── Exercise data

-- ==== Sys2Proof/Syntax.lean ====
section
/-! DEFINITION. The commands the block takes: one constructor per row of spec/opcode_table.json, its operands
beside it. A headland or strand instruction carries the core it executes on; an engine operation carries the
number of the accepted operation it runs; a fabric message carries the port it came by and its fields. -/

namespace Sys2Proof

/-- The fields a COLL_JOIN carries (spec 15 R411); `rejected` marks the answer that turns a join away. -/
structure Join where
  tenant : BitVec 8
  generation : BitVec 16
  opcode : BitVec 8
  fmt : BitVec 3
  outFp32 : Bool
  count : BitVec 24
  origin : BitVec 10
  nxM1 : BitVec 3
  nyM1 : BitVec 3
  nzM1 : BitVec 4
  root : BitVec 10
  rejected : Bool
  deriving DecidableEq, Repr

/-- One sample of every sensor of a T4 (spec 18 R465, R468, R469): bit `i` of `leak` is the sensor under cold
plate `i`, bit 4 the one under the manifold; temperatures in millidegrees Celsius; flow in 0.01 L/min. -/
structure TraySample where
  rtcMs : W64
  leak : BitVec 5
  inletMC : Int
  outletMC : Int
  plateMC : List Int
  boardMC : Int
  flowCl : BitVec 16
  inputMv : BitVec 16
  inputW : BitVec 16
  /-- the input was outside 48 V to 54 V for 10 ms -/
  inputOut : Bool
  /-- the input was outside 44 V to 56 V for 10 ms -/
  inputFar : Bool
  cellPct : Byte
  cellMv : BitVec 16
  /-- thermal-trip output of the device at position `p` (R454) -/
  devTrip : BitVec 4
  /-- fatal output of the device at position `p` (20 R527) -/
  devFatal : BitVec 4
  /-- writes to the non-volatile log succeed -/
  logOk : Bool
  deriving DecidableEq, Repr

/-- The header of a rack management request (spec 18 R493), after its OP. -/
structure Frame where
  file : Byte
  len : BitVec 16
  seq : W32
  addr : W64
  deriving DecidableEq, Repr

/-- A Tideway message header and payload (spec 15 R406). -/
structure Msg where
  dest : BitVec 10
  src : BitVec 10
  tenant : Byte
  type : BitVec 6
  dirs : BitVec 6
  addr : BitVec 54
  tag : Bool
  poison : Bool
  rid : BitVec 16
  status : BitVec 4
  op : BitVec 5
  /-- LEN: payload bytes; of a READ, the bytes asked for (log entry 19) -/
  len : BitVec 7
  payload : List Byte
  deriving DecidableEq, Repr

/-- The port by which a flit came, and its link header (spec 15 R392): SEQ and VC of a message flit, ACK, and the CREDITS that it
returns for channel CVC. -/
structure Link where
  port : BitVec 4
  seq : BitVec 12
  ack : BitVec 12
  cvc : BitVec 3
  credits : Byte
  vc : BitVec 3
  deriving DecidableEq, Repr

/-- Whose data access a READ or WRITE message carries (04 R95, R101): a headland core's, an engine's, or the read or write of
an embedding update. The header has no field that tells (log entry 19). -/
inductive Access where
  | headland
  | engine
  | update
  deriving DecidableEq, Repr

────

Exercise description:
Give back every line of the data exactly.

Response to this exercise:
-- ==== Sys2Proof/Syntax.lean ====
section
/-! DEFINITION. The commands the block takes: one constructor per row of spec/opcode_table.json, its operands
beside it. A headland or strand instruction carries the core it executes on; an engine operation carries the
number of the accepted operation it runs; a fabric message carries the port it came by and its fields. -/

namespace Sys2Proof

/-- The fields a COLL_JOIN carries (spec 15 R411); `rejected` marks the answer that turns a join away. -/
structure Join where
  tenant : BitVec 8
  generation : BitVec 16
  opcode : BitVec 8
  fmt : BitVec 3
  outFp32 : Bool
  count : BitVec 24
  origin : BitVec 10
  nxM1 : BitVec 3
  nyM1 : BitVec 3
  nzM1 : BitVec 4
  root : BitVec 10
  rejected : Bool
  deriving DecidableEq, Repr

/-- One sample of every sensor of a T4 (spec 18 R465, R468, R469): bit `i` of `leak` is the sensor under cold
plate `i`, bit 4 the one under the manifold; temperatures in millidegrees Celsius; flow in 0.01 L/min. -/
structure TraySample where
  rtcMs : W64
  leak : BitVec 5
  inletMC : Int
  outletMC : Int
  plateMC : List Int
  boardMC : Int
  flowCl : BitVec 16
  inputMv : BitVec 16
  inputW : BitVec 16
  /-- the input was outside 48 V to 54 V for 10 ms -/
  inputOut : Bool
  /-- the input was outside 44 V to 56 V for 10 ms -/
  inputFar : Bool
  cellPct : Byte
  cellMv : BitVec 16
  /-- thermal-trip output of the device at position `p` (R454) -/
  devTrip : BitVec 4
  /-- fatal output of the device at position `p` (20 R527) -/
  devFatal : BitVec 4
  /-- writes to the non-volatile log succeed -/
  logOk : Bool
  deriving DecidableEq, Repr

/-- The header of a rack management request (spec 18 R493), after its OP. -/
structure Frame where
  file : Byte
  len : BitVec 16
  seq : W32
  addr : W64
  deriving DecidableEq, Repr

/-- A Tideway message header and payload (spec 15 R406). -/
structure Msg where
  dest : BitVec 10
  src : BitVec 10
  tenant : Byte
  type : BitVec 6
  dirs : BitVec 6
  addr : BitVec 54
  tag : Bool
  poison : Bool
  rid : BitVec 16
  status : BitVec 4
  op : BitVec 5
  /-- LEN: payload bytes; of a READ, the bytes asked for (log entry 19) -/
  len : BitVec 7
  payload : List Byte
  deriving DecidableEq, Repr

/-- The port by which a flit came, and its link header (spec 15 R392): SEQ and VC of a message flit, ACK, and the CREDITS that it
returns for channel CVC. -/
structure Link where
  port : BitVec 4
  seq : BitVec 12
  ack : BitVec 12
  cvc : BitVec 3
  credits : Byte
  vc : BitVec 3
  deriving DecidableEq, Repr

/-- Whose data access a READ or WRITE message carries (04 R95, R101): a headland core's, an engine's, or the read or write of
an embedding update. The header has no field that tells (log entry 19). -/
inductive Access where
  | headland
  | engine
  | update
  deriving DecidableEq, Repr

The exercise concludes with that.